S’agissant de l’autre rapport, autorisant un voyage d’une semaine de l’un de vos vices présidents pour " élaborer, en partenariat avec les autorités et institutions algériennes, un premier programme de coopération ", vous avez eu le mauvais goût de nous le présenter le 27 mars, date du dixième anniversaire de l’enlèvement des sept moines trappistes du monastère de Tibéhirine, dont on ne devait retrouver que les têtes deux mois plus tard. Depuis, rien n’a été véritablement entrepris par les autorités pour que la lumière soit faite sur l’identité des ravisseurs.
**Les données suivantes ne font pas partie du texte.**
-- ==== Sys2Proof/Machine/Streams.lean ====
section
/-!
DEFINITION. Records for the streaming port (R459): what the other families hand to it. Its rows stand in
Sys2Proof/Machine/StreamRows.lean.
-/
namespace Sys2Proof.Machine
open Sys2Proof

/-- PORT_STATE (R457). -/
def Port.OFF : Nat := 0
def Port.WAITING : Nat := 1
def Port.UP : Nat := 2
def Port.STALLED : Nat := 3

/-- A stream before anything. -/
def StreamQ.empty : StreamQ := ⟨[], 0, 0, false, false, none, 0, none, 0⟩
def State.strm (s : State) (t : Nat) : StreamQ := Tab.get StreamQ.empty s.stream.qs t
def State.setStrm (s : State) (t : Nat) (q : StreamQ) : State := { s with stream := { s.stream with qs := Tab.set s.stream.qs t q } }

/-- A stream's buffer in bytes: 128 KiB. -/
def streamRoom : Nat := 131072

/-- Report dropped records (R459): at most once a second and stream. -/
def State.reportDrops (s : State) (t : Nat) : State :=
  let q := s.strm t
  let due := match q.dropAt with | some k => decide (s.ticks ≥ k + secTicks 1) | none => true
  if due && q.drops != 0 then
    (s.setStrm t { q with drops := 0, dropAt := some s.ticks }).raise Evt.STREAM_DROP t q.drops (s.nat Ent.STREAM_DROPPED 0 (t - 1))
  else s

/-- A record of a stream (R459): it enters the buffer whole, or is dropped and counted with GAP on the next block. A stream not in
STREAM_MASK produces nothing; with link die half B down its buffers are lost (R465). -/
def State.streamRecord (s : State) (t : Nat) (r : List Byte) : State :=
  let q := s.strm t
  if !bit (s.nat Ent.STREAM_MASK) (t - 1) || decide (s.frames < q.from_) then s
  else if !s.die.lkB then s.setStrm t { q with gap := true }
  else if (q.recs.map List.length).sum + r.length ≤ streamRoom then
    s.setStrm t { q with recs := q.recs ++ [r], since := some (q.since.getD s.ticks) }
  else ((s.bump Ent.STREAM_DROPPED 0 (t - 1)).setStrm t { q with gap := true, drops := q.drops + 1 }).reportDrops t

/-- A record the application cores produce (R73, Table 20-3): the link die holds it until cycle 19 releases it. -/
def State.holdRecord (s : State) (t : Nat) (r : List Byte) : State :=
  if !bit (s.nat Ent.STREAM_MASK) (t - 1) || decide (s.frames < (s.strm t).from_) then s else s.sendHeld ⟨.stream, t, .record, [], r⟩

/-- LOG_RECORDS (Table 20-2): kind 1 session, 2 legal, 3 signed; those of the metering dies, legal and signed, are held by nothing. -/
def State.streamLog (s : State) (kind : Nat) (r : List Byte) : State :=
  let x := leBytes 1 kind ++ [0#8] ++ leBytes 2 r.length ++ r
  if kind == 1 then s.holdRecord 2 x else s.streamRecord 2 x

/-- EVENTS (Table 20-2): the events of the frame before, at cycle 0. -/
def State.streamEvents (s : State) : State :=
  let l := s.ev.due.reverse
  if l.isEmpty then s
  else s.holdRecord 1 (leBytes 2 l.length ++ l.flatMap (fun r => leBytes 4 r.seq ++ r.bytes))

/-- A receive-ring entry of BUS_MIRROR (Table 20-2), kept until the frame's record is formed. -/
def State.mirrorBus (s : State) (ch state id : Nat) (own : Bool) (sof : Nat) (data : List Byte) : State :=
  if bit (s.nat Ent.STREAM_MASK) 5 && bit (s.nat Ent.BUS_MIRROR_CHANNELS) ch then
    let e := leBytes 1 ch ++ leBytes 1 state ++ leBytes 2 id ++ leBytes 1 data.length ++ leBytes 1 (b2n own) ++ [0#8, 0#8] ++
      time64 s.sfn sof ++ fitBytes 64 data
    { s with stream := { s.stream with busNow := s.stream.busNow ++ [e] } }
  else s

/-- BUS_MIRROR of the frame that ends. -/
def State.streamBus (s : State) : State :=
  let l := s.stream.busNow
  let s1 := { s with stream := { s.stream with busNow := [] } }
  if l.isEmpty then s1 else s1.streamRecord 6 l.flatten

/-- A radio frame received, for RAW_SWEEP (Table 20-2): radio, slot code, RSSI, CRC, payload. -/
def State.noteRaw (s : State) (w radio slot : Nat) (rssi : Int) (good : Bool) (raw : List Byte) : State :=
  if bit (s.nat Ent.STREAM_MASK) 4 then
    let e := leBytes 1 radio ++ leBytes 1 slot ++ leBytes 1 (word 8 rssi) ++ leBytes 1 (b2n good) ++ fitBytes 24 raw
    { s with stream := { s.stream with raw := s.stream.raw ++ [(w, e)] } }
  else s

/-- RAW_SWEEP of sweep `w`, with its results (R248). -/
def State.streamSweep (s : State) (w : Nat) : State :=
  let l := (s.stream.raw.filter (fun x => x.1 == w)).map Prod.snd
  let s1 := { s with stream := { s.stream with raw := s.stream.raw.filter (fun x => decide (x.1 > w)) } }
  s1.streamRecord 5 (leBytes 8 (50 * w) ++ leBytes 2 l.length ++ l.flatten)

end Sys2Proof.Machine
end

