/-- A cap is confirmed (R123, R159): the import cap shows in FE_CAP_CONFIRMED and raises 0x2009. -/
def State.confirmCap (s : State) (f : Nat) (exp : Bool) : State :=
  let caps := s.bus.caps.filter (fun x => !(x.1 == f && x.2.1 == exp))
  let s1 := { s with bus := { s.bus with caps := caps } }
  let s2 := if !(caps.any (fun x => x.1 == f)) && s1.nat Ent.FE_STATE f == Fe.CAP_PENDING then s1.setNat Ent.FE_STATE f Fe.AVAILABLE else s1
  if exp then s2
  else
    let old := s2.nat Ent.FE_CAP_CONFIRMED f
    let new := s2.nat Ent.FE_HARD_CAP_IMPORT f
    (s2.setNat Ent.FE_CAP_CONFIRMED f new).raise Evt.FE_CAP_CONFIRMED f new old

/-- Read the parameters of the profile check from a unit that has appeared (R156). -/
def State.checkProfile (s : State) (u : Nat) : State :=
  let s1 := (s.startXfer u false 1 1 EType.u8.code []).startXfer u false 1 2 EType.u8.code []
  if u < 64 then s1.startXfer u false 1 5 EType.u8.code [] else s1

/-- The profile check of a unit has passed (R156): version 2 and the kind of its block. -/
def State.profileOk (s : State) (u : Nat) : Bool :=
  (s.unitSt u).profile == some 2 && (s.unitSt u).kind == some (if u < 64 then 1 else 2)

/-- A fault of severity 2 is active at the unit (R152). -/
def UnitSt.outputOff (x : UnitSt) : Bool := x.faults.any (fun p => p.2 == 2)

/-- The unit may serve: fitted, heard, not missing, available, profile passed, no fault of severity 2. -/
def State.unitReady (s : State) (u : Nat) : Bool :=
  let x := s.unitSt u
  s.fitted u && x.heard && !x.missing && x.available && !x.moveFailed && s.profileOk u && !x.outputOff

/-- UNIT_FAULT: the code of the active fault of highest severity, the most recent among equals (R152). -/
def UnitSt.worst (x : UnitSt) : Nat :=
  let top := x.faults.foldl (fun a p => max a p.2) 0
  match x.faults.find? (fun p => p.2 == top) with
  | some p => p.1
  | .none => 0

/-- Capacity of a receive ring (R138). -/
def ringCapacity : Nat := 1024

/-- A valid frame enters the channel's ring (R138), the oldest entry giving way when it is full, and the bus mirror. -/
def State.ringPut (s : State) (r : CanRx) (row : Instr) : State :=
  let ch := r.ch.val
  let st := s.nat Ent.CHANNEL_STATE ch
  let s1 := s.mirrorBus ch st r.id false r.sof r.data
  let k := s1.can ch
  let full := decide (ringCapacity ≤ k.ring.length)
  let s2 := s1.setCan ch { k with ring := (if full then k.ring.drop 1 else k.ring) ++ [⟨row, s.sfn, st⟩], lost := k.lost + b2n full }
  s2.when full (fun z => z.bump Ent.RX_OVERFLOW ch)

/-- The active control die drains the rings (R138): what came while none served takes effect in its order. -/
def State.drainRings (s : State) : State :=
  s.each (List.range 4) fun z ch =>
    let l := (z.can ch).ring.map RingEntry.row
    if l.isEmpty then z
    else l.foldl State.noteIn ({ z.setCan ch { z.can ch with ring := [] } with mirror := { z.mirror with again := z.mirror.again ++ l } })
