/-- A slice is retired (R309): it never converts again; the spare, when there is one, takes its slots, and a bank that has just lost its
spare says so. -/
def State.retireSlice (s : State) (b i cause : Nat) : State :=
  if s.retired b i then s
  else
    let had := (s.bank b).spare
    let n0 := s.dieSlices (b / 2)
    let s0 := { s with meas := { s.meas with gone := Tab.set s.meas.gone (9 * b + i) (s.ticks, cause) } }
    let s1 := (s0.setNat Ent.RETIRED_MASK b (setBit (s0.nat Ent.RETIRED_MASK b) i true)).raise Evt.SLICE_RETIRED b i cause
    let s2 := (s1.setBank b ⟨none, s.ticks⟩).showBank b
    let s3 := s2.when had.isSome (fun z => z.raise Evt.BANK_NO_SPARE b (z.activeSlices b).length 0)
    s3.when (s3.dieSlices (b / 2) < n0) (fun z => z.askRebuild (b / 2))

/-- The cause a check gives for retiring a slice (R309), if any: 0 offset beyond 8 LSB, 1 gain beyond 500 ppm, 2 skew beyond 1 ns against
the spare; 3 its own correction outside its trim range, ±2 ns for the skew (R307); 4 the zero beyond ±16 LSB or reference A beyond ±0.1 % in
3 consecutive cycles. -/
def retireCause : SliceCheck → Option Nat
  | .shadow o g k => if o.natAbs > 2048 then some 0 else if g.natAbs > 500 then some 1 else if k.natAbs > 100 then some 2 else none
  | .reference k out => if out || decide (k.natAbs > 200) then some 3 else none
  | .housekeeping z r =>
    let three (l : List Int) (most : Nat) : Bool := decide (3 ≤ l.length) && (l.take 3).all (fun x => decide (x.natAbs > most))
    if three z 16 || three r 1000 then some 4 else none

/-- A slice stands where a check of the kind is made (R308): shadowed by a spare, itself the spare, or active. -/
def State.checkable (s : State) (b i : Nat) : SliceCheck → Bool
  | .shadow _ _ _ => (s.activeSlices b).contains i && (s.bank b).spare.isSome
  | .reference _ _ => (s.bank b).spare == some i
  | .housekeeping _ _ => (s.activeSlices b).contains i

/-- SLICE_RETIRED (R309): a check of a slice of a running die. -/
def execSliceRetired (bank : Fin 4) (slice : Fin 9) (c : SliceCheck) (s : State) : Host.Outcome State Fault Refusal :=
  let b := bank.val
  match retireCause c with
  | some cause => if s.meterRunning (b / 2) && s.checkable b slice.val c then ok (s.retireSlice b slice.val cause) else ok s
  | none => ok s

/-- SPARE_DWELL_END (R308, R309, R322): at cycle 0 of the first frame after the dwell the spare takes over with its new corrections and the
next slice becomes the spare; a spare whose skew lies outside its trim is retired instead. References that disagree by more than 0.05 % fail
the die. A dwell whose frame a spare check interrupted lasts a frame longer (R324). -/
def execSpareDwellEnd (bank : Fin 4) (r : SpareCal) (s : State) : Host.Outcome State Fault Refusal :=
  let b := bank.val
  match (s.bank b).spare with
  | none => ok s
  | some i =>
    if s.cycle != 0 || decide (s.ticks < (s.bank b).dwell + 20 * s.nat Ent.SPARE_DWELL) then ok s
    else
      let s3 :=
        if r.skew.natAbs > 200 then s.retireSlice b i 3
        else
          let s1 := s.setCorrection b i r.offset r.gain r.skew
          let next := s1.nextSpare b i
          ((s1.setBank b ⟨next, s.ticks⟩).showBank b).when (next.getD 0 ≤ i) (fun z => z.bump Ent.ROTATIONS b)
      if r.refDiff > 500 then ok ((s3.raise Evt.REFERENCE_DISAGREE (2 + b / 2) r.refDiff 0).failMeterFree (b / 2)) else ok s3

/-- A die's slot table is built (R310, R312): a demand beyond the capacity takes METER channels to the SLOW rate, and one that is still beyond
it fails the die. -/
def State.rebuildSlots (s : State) (d : Nat) : State :=
  let n := s.dieSlices d
  let full := demandOf (fun ch => s.nat Ent.MCH_CLASS ch) false
  let slow := demandOf (fun ch => s.nat Ent.MCH_CLASS ch) true
  let fits := decide (full ≤ 240 * n)
  let m := s.meas
  let s1 := if d == 0 then { s with meas := { m with rebuild0 := false, slots0 := n, reduced0 := !fits } }
            else { s with meas := { m with rebuild1 := false, slots1 := n, reduced1 := !fits } }
  let s2 := s1.fitNat (if d == 0 then Ent.DEMAND_M0 else Ent.DEMAND_M1) 0 (if fits then full else slow)
  if fits then s2.buildSlots
  else
    let s3 := s2.raise Evt.REDUCED_RATE (2 + d) (240 * n) full
    if slow ≤ 240 * n then s3.buildSlots else s3.failMeterFree d

/-- SLOT_TABLE_REBUILD (R310): at the boundary after n fell. -/
def execSlotTableRebuild (die : Fin 2) (s : State) : Host.Outcome State Fault Refusal :=
  let d := die.val
  if !(if d == 0 then s.meas.rebuild0 else s.meas.rebuild1) || s.cycle != 0 then ok s else ok (s.rebuildSlots d)

/-- A trigger is refused (R317). -/
def State.refuseCapture (s : State) (reason : Nat) : State :=
  (s.bump Ent.CAPTURE_REFUSED).raise Evt.CAPTURE_REFUSED (s.nat Ent.CAPTURE_CHANNEL) reason 0

/-- A die no control consumer takes a channel from: the one that is not the source of any listed channel (R317). -/
def State.idleDie (s : State) : Option Nat :=
  let srcM1 := s.meas.chans.any (fun p => bit (s.nat Ent.MCH_STATUS p.1) 2)
  let srcM0 := s.meas.chans.any (fun p => !bit (s.nat Ent.MCH_STATUS p.1) 2)
  let valid (d : Nat) : Bool := s.meterRunning d && !s.meterFailed d
  if !srcM1 && valid 1 && valid 0 then some 1 else if !srcM0 && valid 0 && valid 1 then some 0 else none

/-- Act on a capture trigger: start on the die R317 allows, or refuse it. -/
def State.trigger (s : State) (forced : Bool) (ns x : Nat) : State :=
  if s.ticks < s.meas.captureHold || s.meas.capture.isSome then s.refuseCapture 2
  else match s.idleDie with
    | none => s.refuseCapture 0
    | some d =>
      if (s.activeSlices (2 * d)).length != 8 || (s.activeSlices (2 * d + 1)).length != 8 ||
          (if d == 0 then s.meas.rebuild0 else s.meas.rebuild1) then s.refuseCapture 1
      else { s with meas := { s.meas with capture := some ⟨d, s.nat Ent.CAPTURE_CHANNEL, forced, s.sfn, ns, x⟩ } }

/-- CAPTURE_TRIGGER (R317): a conversion of CAPTURE_CHANNEL at or beyond CAPTURE_LEVEL while CAPTURE_ARM is 1. -/
def execCaptureTrigger (x : Nat) (ns : Nat) (s : State) : Host.Outcome State Fault Refusal :=
  if s.flag Ent.CAPTURE_ARM && !F32.special x && decide (s.rat Ent.CAPTURE_LEVEL ≤ ratAbs (F32.toRat x)) then
    ok (s.trigger false ns (low 32 x))
  else ok s

/-- A write of CAPTURE_FORCE applied at the boundary (R317): while armed it triggers at the first slot of the frame. -/
def applyCaptureForce (s : State) : State × Nat :=
  if s.flag Ent.CAPTURE_ARM then (s.trigger true 0 (s.nat Ent.MCH_VALUE (s.nat Ent.CAPTURE_CHANNEL)), St.OK) else (s, St.OK)

/-- CAPTURE_FORCE (R317). -/
def execCaptureForce (c : Client) (v : Nat) (s : State) : Host.Outcome State Fault Refusal :=
  ok (s.clientCommand c Ent.CAPTURE_FORCE 0 (.num v) applyCaptureForce)

/-- The capture record (Table 13-3). -/
def State.captureRecord (s : State) (k : Capture) (d : CaptureData) : List Byte :=
  let perCode := s.rat Ent.MCH_SENSOR_SCALE k.ch * s.calGain k.die k.ch * fullScale (s.nat Ent.MCH_RANGE k.ch) / 32768
  leBytes 8 k.sfn ++ leBytes 4 k.ns ++ leBytes 1 k.ch ++ leBytes 1 (2 + k.die) ++
    leBytes 1 (pack [(0, 1, b2n k.forced), (1, 1, b2n d.saturated)]) ++ [0#8] ++ leBytes 4 (word 32 d.firstNs) ++
    leBytes 2 d.pre.length ++ leBytes 2 d.main.length ++ leBytes 4 (F32.ofRat perCode) ++
    leBytes 4 (F32.ofRat (s.engineering k.die k.ch 0)) ++ (d.pre ++ d.main).flatMap (fun c => leBytes 2 (word 16 c))

/-- CAPTURE_DONE (R319): the record is stored (the last 16 are kept), and triggers are refused for CAPTURE_HOLDOFF. -/
def execCaptureDone (d : CaptureData) (s : State) : Host.Outcome State Fault Refusal :=
  match s.meas.capture with
  | none => ok s
  | some k =>
    let s1 := s.bump Ent.CAPTURE_COUNT
    let n := s1.nat Ent.CAPTURE_COUNT
    let r := s1.captureRecord k d
    let rec16 := ((n, r) :: s1.meas.captures).take 16
    let s2 := { s1 with meas := { s1.meas with capture := none, captures := rec16, lastCap := some (k.die, s.ticks),
                                                captureHold := s.ticks + 20 * s.nat Ent.CAPTURE_HOLDOFF } }
    ok ((s2.raise Evt.CAPTURE_DONE k.ch n k.x).streamRecord 4 r)

end Sys2Proof.Machine
end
La situation des droits de l’homme est dans ce pays aussi sans appel :
Dans le contexte de guerre civile qu’il connaît, l’impunité reste la règle en Algérie : des dizaines de milliers de cas d’homicide, d’enlèvement, de "disparition" et de torture imputables aux forces de sécurité, aux milices armées par l’État et aux groupes armés n’ont fait l’objet d’aucune enquête.
Aucune mesure concrète n’a été prise pour faire la lumière sur le sort des milliers de personnes "disparues" depuis 1992,
Bien que la torture ait été érigée en infraction pénale et rende ce crime passible de lourdes peines, les autorités rejettent sans la moindre enquête toutes les allégations de torture portées à leur connaissance. La pratique de la détention secrète, qui persiste en violation de la législation interne et du droit international en favorise l’usage.
Pour tout traitement de ces crimes, le régime d’Alger a décrété par une " Charte sur la paix et la réconciliation nationale " l’impunité des assassins. Il interdit, sous peine d’emprisonnement, d’évoquer sous quelque forme que ce soit la responsabilité des parties qui ont organisé les violations du droit et ordonné, couvert ou justifié les atrocités commises depuis près de quinze ans. Les parents de victimes, les familles de disparus sont sommées de se taire. Elle n’auront plus le droit de porter plainte.
Je vous signale, Monsieur Taleb, puisque c’est de vous qu’il s’agit, que suite à l’application de cette charte, Monsieur Alain Lipietz a posé son nom au bas d’une pétition de protestation de la ligue des droits de l’homme.
Je voudrais mentionner encore les provocations récentes de monsieur Abdelaziz Bouteflika, et deux textes majeurs votés tout récemment par le parlement Algérien, l’un dit " d’arabisation " interdisant l’enseignement en langue Française dans les écoles privées algériennes, et l’autre prévoyant jusqu’à 5 ans de prison contre toute personne qui inciterait, contraindrait ou utiliserait des moyens de séduction tendant à convertir un musulman à une autre religion.
En conclusion, Ce n’est pas un hasard si en 2004, 4000 chinois et 4000 Algériens demandaient aux autorités Françaises de pouvoir bénéficier du droit d’Asile politique sur notre sol. Après la Turquie, mais il est vrai que vous voulez en faire aussi une chance pour l’Europe, ces deux pays sont les deux plus gros pourvoyeurs de réfugiés politiques de la planète.
Notre groupe connaît l’importance que peuvent revêtir ces pays pour le développement de notre région. Mais nous savons aussi les crimes inacceptables dont ils se rendent encore coupables et que nous ne pouvons ni tolérer par l’auto censure, ni cautionner par la coopération. Nous pensons avoir au contraire, au Front National le devoir de les dénoncer et de nous y opposer sans faiblesse.
Tel n’est pas votre choix Monsieur le Président. Nous ne porterons pas de jugement sur vos motivations réelles. Nous préférons croire que vous êtes au fond de l’impasse dans laquelle 30 ans de mondialisation des gouvernements UMPS nous ont mis. S’ils sont bien ceux que vous prétendez, nous vous plaignons surtout, Monsieur le Président, de devoir ainsi renier vos idéaux par réalisme matérialiste voire mercantiliste
Mais vous comprendrez à l’avenir que nous puissions sourire à notre tour lorsque vous essaierez de nous les opposer avec une autorité morale dont nous savons désormais qu’elle n’est que tigre de papier.